Determine how many lines of the material below include "idleCore", and reply with that number alone.

• _EXCERPTED RECORDS_
++++++++++++++++++++
/-! ### Stealing (R106, R107) -/

/-- The mesh distance of two clusters of a die. -/
def meshDist (a b : Nat) : Nat := ((a % 8 : Int) - (b % 8 : Nat)).natAbs + ((a / 8 : Int) - (b / 8 : Nat)).natAbs

/-- The clusters of a die in the order in which a core of cluster c probes them. -/
def probeClusters (c : Nat) : List Nat :=
  (numsFrom 1 14).flatMap (fun d => (numsFrom 0 64).filter (fun b => meshDist c b == d))

/-- Victim i of a core.
DESIGN CHOICE, unsafe: assumption 6. -/
def victimOf (core i : Nat) : Nat :=
  if i < 15 then core / 16 * 16 + (core % 16 + 1 + i) % 16
  else core / 1024 * 1024 + 16 * (probeClusters (core / 16 % 64)).getD ((i - 15) / 16) 0 + (i - 15) % 16

/-- S_ℓ for ℓ = 0, 1, …, nf (R99). -/
def levelSizes : List Nat → List Nat
  | [] => [1]
  | e :: r => match levelSizes r with
    | [] => []
    | n :: ns => e * n :: n :: ns

/-- The multiple of n that lies strictly between f and f + c and nearest to f + c div 2, the lower on a tie. -/
def splitNear (f c n : Nat) : Option Nat :=
  let t := f + c / 2
  let lo := t / n * n
  let hi := lo + n
  let inside := fun (p : Nat) => decide (f < p) && decide (p < f + c)
  if inside lo && inside hi then some (if t - lo ≤ hi - t then lo else hi)
  else if inside lo then some lo
  else if inside hi then some hi
  else none

/-- The point at which a range record is split. -/
def splitPoint (exts : List Nat) (f c : Nat) : Nat :=
  (((levelSizes exts).filterMap (fun n => splitNear f c n)).head?).getD (f + 1)

/-- What a probe takes from a record, and what the victim keeps. `popped`: the owner has taken the first ordinal of the record in this cycle,
and the record is split as it was before (R107). -/
def takeRecord (l : Launch) (t : TaskRec) (popped : Bool) : TaskRec × Option TaskRec :=
  match t.task with
  | .range f c =>
    if c ≤ 1 then (t, none)
    else
      let p := if popped then splitPoint l.r.exts (f - 1) (c + 1) else splitPoint l.r.exts f c
      ({ t with task := .range p (f + c - p) }, if p ≤ f then none else some { t with task := .range f (p - f) })
  | _ => (t, none)

/-- A core that probes: a free slot, nothing to do, and issue budget (R106).
DEDUCED, unsafe: assumption 59. -/
def State.idleCore (s : State) (core : Nat) : Bool :=
  let c := s.core core
  let cl := clusterOf core
  let budget := fun (ctx : Nat) => s.ctxRuns ctx && tempoOpen (s.ctx ctx).budgets.issue (s.balances cl ctx).issue
  !s.fenced cl && !(s.freeSlots core).isEmpty && c.deque.isEmpty && !s.messageWaits core && !c.idleDone
  && (match c.winOwner with
      | some id => ((Map.find? s.launches id).map (fun l => budget l.ctx)).getD false
      | none => s.ctxs.any (fun p => budget p.1))

/-- The thief takes what the probe gave; a free window becomes its launch's. -/
def State.steal (s : State) (thief victim : Nat) (l : Launch) (t : TaskRec) : State :=
  let v := s.core victim
  let r := takeRecord l t (v.poppedAt == some s.cycle)
  let s1 := s.setCore victim { v with deque := v.deque.dropLast ++ r.2.toList, poppedAt := none }
  let c := s1.core thief
  let s2 := s1.setCore thief { c with deque := [r.1], probe := 0, winOwner := some t.launch }
  let s3 := if c.winOwner.isSome then s2 else s2.fillWindow l (clusterOf thief) (thief % 16) false
  s3.refreshWindow victim

/-- The owner of a deque takes its only record, whole, in this cycle: a free slot of the core pops it (R105), or the `dqpop` that the core
issues does (R258); one that traps, parks or waits behind a late trap takes nothing. A thief's probe of that cycle is then refused, unless what stands there is the part split off a record whose first
ordinal the owner has popped in the cycle (R107). -/
def State.ownerTakes (s : State) (core : Nat) : Bool :=
  let whole := fun (t : TaskRec) => match t.task with
    | .range _ c => decide (c ≤ 1)
    | _ => true
  match (s.core core).deque with
  | [t] =>
    let pops := match Map.find? s.launches t.launch with
      | some l => !s.messageWaits core && !(s.freeSlots core).isEmpty && s.ctxRuns l.ctx && (s.newTid l.ctx (clusterOf core)).isSome
      | none => false
    let issues := match s.issuing core with
      | some (k, some (.dqpop d)) => (match t.task with
        | .task h _ _ =>
          let x := s.slot k
          h == x.hyp && (s.core core).winOwner.isSome && (s.core core).winOwner == x.launch && (x.late.isEmpty || x.finishing)
          && wellFormed (.dqpop d) && (awaited x [] (d :: (implicit 7).map (·.1))).isEmpty
        | _ => false)
      | _ => false
    whole t && (s.core core).poppedAt != some s.cycle && (pops || issues)
  | _ => false

/-- STEAL_PROBE: the next victim gives its bottom record, or refuses. -/
def State.stealProbe (s : State) (core : Nat) : State :=
  if !s.idleCore core then s
  else
    let c := s.core core
    let v := victimOf core c.probe
    let refused := s.setCore core (if c.probe + 1 < 1023 then { c with probe := c.probe + 1 } else { c with probe := 0, idleDone := true })
    match (s.core v).deque.getLast? with
    | none => refused
    | some t =>
      match Map.find? s.launches t.launch with
      | none => refused
      | some l => if (c.winOwner.isSome && c.winOwner != some t.launch) || s.ownerTakes v then refused else s.steal core v l t

def execStealProbe (s : State) : Out := .next (s.stealProbe s.ctl.at_.core)

end Sys2Proof.Machine
end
++++++++++++++++++++
• _OUTPUT BELOW_
2